**WHAT IS REQUIRED**. Count lines, not occurrences: report how many lines in the records hold the string "have", and nothing else.

**EXTRACTED RECORDS**.
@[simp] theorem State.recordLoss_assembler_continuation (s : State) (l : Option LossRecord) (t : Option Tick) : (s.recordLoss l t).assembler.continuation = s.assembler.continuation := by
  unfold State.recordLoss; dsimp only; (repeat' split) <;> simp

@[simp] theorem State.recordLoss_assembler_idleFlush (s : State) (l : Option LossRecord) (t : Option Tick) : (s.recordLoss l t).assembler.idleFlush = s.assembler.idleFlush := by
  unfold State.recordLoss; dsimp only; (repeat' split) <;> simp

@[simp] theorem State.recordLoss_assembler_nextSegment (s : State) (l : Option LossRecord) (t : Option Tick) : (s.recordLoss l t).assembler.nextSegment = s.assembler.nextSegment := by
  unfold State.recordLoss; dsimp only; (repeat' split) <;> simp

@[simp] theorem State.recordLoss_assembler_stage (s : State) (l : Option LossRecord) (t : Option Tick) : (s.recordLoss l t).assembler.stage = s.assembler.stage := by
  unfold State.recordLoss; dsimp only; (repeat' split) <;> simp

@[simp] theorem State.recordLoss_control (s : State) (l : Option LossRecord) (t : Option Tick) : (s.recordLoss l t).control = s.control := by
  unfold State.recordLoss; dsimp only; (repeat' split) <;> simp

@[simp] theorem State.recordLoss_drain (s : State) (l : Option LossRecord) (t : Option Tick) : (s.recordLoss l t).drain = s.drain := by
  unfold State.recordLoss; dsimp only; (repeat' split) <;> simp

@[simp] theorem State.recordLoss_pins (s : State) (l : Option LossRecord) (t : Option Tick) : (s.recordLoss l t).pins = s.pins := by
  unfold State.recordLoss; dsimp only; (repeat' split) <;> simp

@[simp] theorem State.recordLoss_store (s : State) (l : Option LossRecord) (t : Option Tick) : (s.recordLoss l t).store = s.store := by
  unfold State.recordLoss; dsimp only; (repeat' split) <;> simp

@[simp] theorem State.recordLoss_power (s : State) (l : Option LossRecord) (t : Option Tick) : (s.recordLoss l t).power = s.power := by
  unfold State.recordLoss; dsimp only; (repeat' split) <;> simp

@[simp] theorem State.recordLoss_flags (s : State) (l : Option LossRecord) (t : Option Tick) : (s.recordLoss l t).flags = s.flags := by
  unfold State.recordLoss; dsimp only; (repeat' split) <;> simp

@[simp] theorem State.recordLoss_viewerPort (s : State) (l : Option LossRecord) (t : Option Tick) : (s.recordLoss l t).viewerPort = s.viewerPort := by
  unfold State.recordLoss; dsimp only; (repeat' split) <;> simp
* * *
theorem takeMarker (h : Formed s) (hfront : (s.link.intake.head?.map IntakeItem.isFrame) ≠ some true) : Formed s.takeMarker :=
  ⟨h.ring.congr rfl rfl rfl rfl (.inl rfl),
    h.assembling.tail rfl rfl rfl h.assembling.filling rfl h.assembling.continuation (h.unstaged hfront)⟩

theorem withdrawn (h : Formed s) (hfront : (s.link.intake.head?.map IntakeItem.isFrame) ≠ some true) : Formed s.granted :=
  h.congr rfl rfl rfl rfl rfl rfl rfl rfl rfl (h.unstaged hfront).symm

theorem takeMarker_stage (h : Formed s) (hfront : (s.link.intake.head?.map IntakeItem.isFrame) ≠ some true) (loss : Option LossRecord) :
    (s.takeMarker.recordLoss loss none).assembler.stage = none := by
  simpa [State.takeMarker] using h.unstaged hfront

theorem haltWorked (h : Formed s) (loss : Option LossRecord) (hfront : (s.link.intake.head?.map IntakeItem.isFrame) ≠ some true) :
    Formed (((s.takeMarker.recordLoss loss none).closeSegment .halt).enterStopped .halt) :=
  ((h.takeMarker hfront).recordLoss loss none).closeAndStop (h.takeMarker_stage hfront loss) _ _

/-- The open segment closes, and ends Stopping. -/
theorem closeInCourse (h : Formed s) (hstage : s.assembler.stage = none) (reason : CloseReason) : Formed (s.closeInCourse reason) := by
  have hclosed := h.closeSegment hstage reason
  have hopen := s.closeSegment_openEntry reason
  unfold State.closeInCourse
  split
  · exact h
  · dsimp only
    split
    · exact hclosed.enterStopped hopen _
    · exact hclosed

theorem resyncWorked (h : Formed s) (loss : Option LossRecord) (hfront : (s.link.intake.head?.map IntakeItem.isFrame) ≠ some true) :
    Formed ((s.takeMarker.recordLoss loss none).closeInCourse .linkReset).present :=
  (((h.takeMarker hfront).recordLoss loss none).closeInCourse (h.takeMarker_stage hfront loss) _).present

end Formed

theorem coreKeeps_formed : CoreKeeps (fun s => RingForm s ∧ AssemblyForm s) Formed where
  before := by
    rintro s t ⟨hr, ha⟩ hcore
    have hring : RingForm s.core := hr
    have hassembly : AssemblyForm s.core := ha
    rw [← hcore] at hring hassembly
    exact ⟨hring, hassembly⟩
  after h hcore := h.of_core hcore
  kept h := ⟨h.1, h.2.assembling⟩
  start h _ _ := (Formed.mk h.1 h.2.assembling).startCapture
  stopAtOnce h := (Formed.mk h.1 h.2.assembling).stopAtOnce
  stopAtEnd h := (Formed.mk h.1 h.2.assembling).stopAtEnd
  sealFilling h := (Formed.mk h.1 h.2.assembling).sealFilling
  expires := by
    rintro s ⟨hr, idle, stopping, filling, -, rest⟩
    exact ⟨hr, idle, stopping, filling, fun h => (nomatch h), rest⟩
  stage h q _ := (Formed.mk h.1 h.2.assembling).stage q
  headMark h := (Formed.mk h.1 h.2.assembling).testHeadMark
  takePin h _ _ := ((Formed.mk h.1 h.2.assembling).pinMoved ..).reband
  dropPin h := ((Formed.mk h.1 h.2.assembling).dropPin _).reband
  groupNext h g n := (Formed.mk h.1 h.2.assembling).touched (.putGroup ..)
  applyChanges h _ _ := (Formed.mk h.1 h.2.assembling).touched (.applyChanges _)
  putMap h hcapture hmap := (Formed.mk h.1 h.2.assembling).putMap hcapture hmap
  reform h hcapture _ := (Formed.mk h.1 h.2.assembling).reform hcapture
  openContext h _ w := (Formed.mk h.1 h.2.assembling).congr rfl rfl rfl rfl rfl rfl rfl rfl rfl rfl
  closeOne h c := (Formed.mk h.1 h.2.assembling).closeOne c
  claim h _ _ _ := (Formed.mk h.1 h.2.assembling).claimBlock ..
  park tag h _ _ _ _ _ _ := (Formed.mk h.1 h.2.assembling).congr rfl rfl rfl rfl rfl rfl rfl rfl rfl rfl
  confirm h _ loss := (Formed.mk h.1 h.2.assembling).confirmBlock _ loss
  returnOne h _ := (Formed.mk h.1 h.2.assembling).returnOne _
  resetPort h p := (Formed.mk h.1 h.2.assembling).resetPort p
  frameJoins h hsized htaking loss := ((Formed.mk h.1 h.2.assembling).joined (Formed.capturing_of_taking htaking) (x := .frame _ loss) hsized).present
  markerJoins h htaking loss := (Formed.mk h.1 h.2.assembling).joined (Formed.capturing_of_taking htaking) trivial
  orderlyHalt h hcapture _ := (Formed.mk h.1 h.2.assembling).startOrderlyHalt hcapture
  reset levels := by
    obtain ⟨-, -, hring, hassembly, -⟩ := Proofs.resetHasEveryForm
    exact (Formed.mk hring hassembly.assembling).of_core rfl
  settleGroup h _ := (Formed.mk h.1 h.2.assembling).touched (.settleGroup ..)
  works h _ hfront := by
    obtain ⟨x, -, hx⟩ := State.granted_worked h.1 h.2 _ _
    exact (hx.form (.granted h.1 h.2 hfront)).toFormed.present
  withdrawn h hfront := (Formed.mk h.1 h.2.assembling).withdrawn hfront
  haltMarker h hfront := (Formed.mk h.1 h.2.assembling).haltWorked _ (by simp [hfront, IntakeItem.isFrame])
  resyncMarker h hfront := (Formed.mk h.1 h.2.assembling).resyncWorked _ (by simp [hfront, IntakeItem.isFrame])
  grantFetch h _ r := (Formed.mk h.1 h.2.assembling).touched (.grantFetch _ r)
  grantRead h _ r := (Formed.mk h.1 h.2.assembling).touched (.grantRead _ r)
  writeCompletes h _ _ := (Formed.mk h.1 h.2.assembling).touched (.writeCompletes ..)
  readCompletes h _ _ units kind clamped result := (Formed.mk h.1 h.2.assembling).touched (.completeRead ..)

**WRITTEN SOLUTION**. 4